PROBLEM
If a line in the records contains the string "replicate", show that line.

MATERIAL FOR THE TASK
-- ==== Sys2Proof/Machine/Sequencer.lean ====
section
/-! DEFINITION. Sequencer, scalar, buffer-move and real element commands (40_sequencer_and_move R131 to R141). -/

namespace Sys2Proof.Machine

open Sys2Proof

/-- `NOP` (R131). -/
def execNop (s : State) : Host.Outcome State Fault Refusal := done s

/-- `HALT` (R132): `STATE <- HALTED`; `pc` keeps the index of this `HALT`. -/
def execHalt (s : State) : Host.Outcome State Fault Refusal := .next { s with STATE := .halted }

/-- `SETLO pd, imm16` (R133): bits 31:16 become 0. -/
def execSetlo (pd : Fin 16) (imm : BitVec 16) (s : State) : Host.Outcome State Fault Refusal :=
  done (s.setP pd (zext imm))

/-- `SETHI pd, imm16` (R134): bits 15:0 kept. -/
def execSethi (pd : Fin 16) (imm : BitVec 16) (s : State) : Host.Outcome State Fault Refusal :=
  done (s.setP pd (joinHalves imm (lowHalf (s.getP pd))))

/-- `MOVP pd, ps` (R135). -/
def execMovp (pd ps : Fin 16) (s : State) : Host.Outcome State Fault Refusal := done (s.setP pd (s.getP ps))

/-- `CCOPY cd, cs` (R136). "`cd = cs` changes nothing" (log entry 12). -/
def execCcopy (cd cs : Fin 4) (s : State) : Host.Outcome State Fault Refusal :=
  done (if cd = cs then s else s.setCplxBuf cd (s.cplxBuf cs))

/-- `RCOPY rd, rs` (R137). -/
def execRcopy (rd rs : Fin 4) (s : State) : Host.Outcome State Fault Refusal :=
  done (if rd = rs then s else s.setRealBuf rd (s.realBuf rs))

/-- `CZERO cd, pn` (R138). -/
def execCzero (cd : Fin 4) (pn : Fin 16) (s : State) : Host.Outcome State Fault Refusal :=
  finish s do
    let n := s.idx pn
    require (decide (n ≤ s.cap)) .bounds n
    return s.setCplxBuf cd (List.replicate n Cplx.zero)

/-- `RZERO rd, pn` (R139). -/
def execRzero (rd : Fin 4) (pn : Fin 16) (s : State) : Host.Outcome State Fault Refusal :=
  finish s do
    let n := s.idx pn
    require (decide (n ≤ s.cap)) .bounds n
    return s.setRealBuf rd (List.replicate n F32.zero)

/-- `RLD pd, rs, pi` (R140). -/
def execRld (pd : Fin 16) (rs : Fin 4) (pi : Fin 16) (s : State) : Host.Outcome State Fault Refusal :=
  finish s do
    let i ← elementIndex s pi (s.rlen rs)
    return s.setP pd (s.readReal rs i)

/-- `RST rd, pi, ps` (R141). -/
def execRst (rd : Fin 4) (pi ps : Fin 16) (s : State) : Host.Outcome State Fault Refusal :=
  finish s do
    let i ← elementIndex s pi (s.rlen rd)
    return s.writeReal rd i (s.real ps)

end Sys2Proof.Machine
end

TASK RESULT
    return s.setCplxBuf cd (List.replicate n Cplx.zero)
    return s.setRealBuf rd (List.replicate n F32.zero)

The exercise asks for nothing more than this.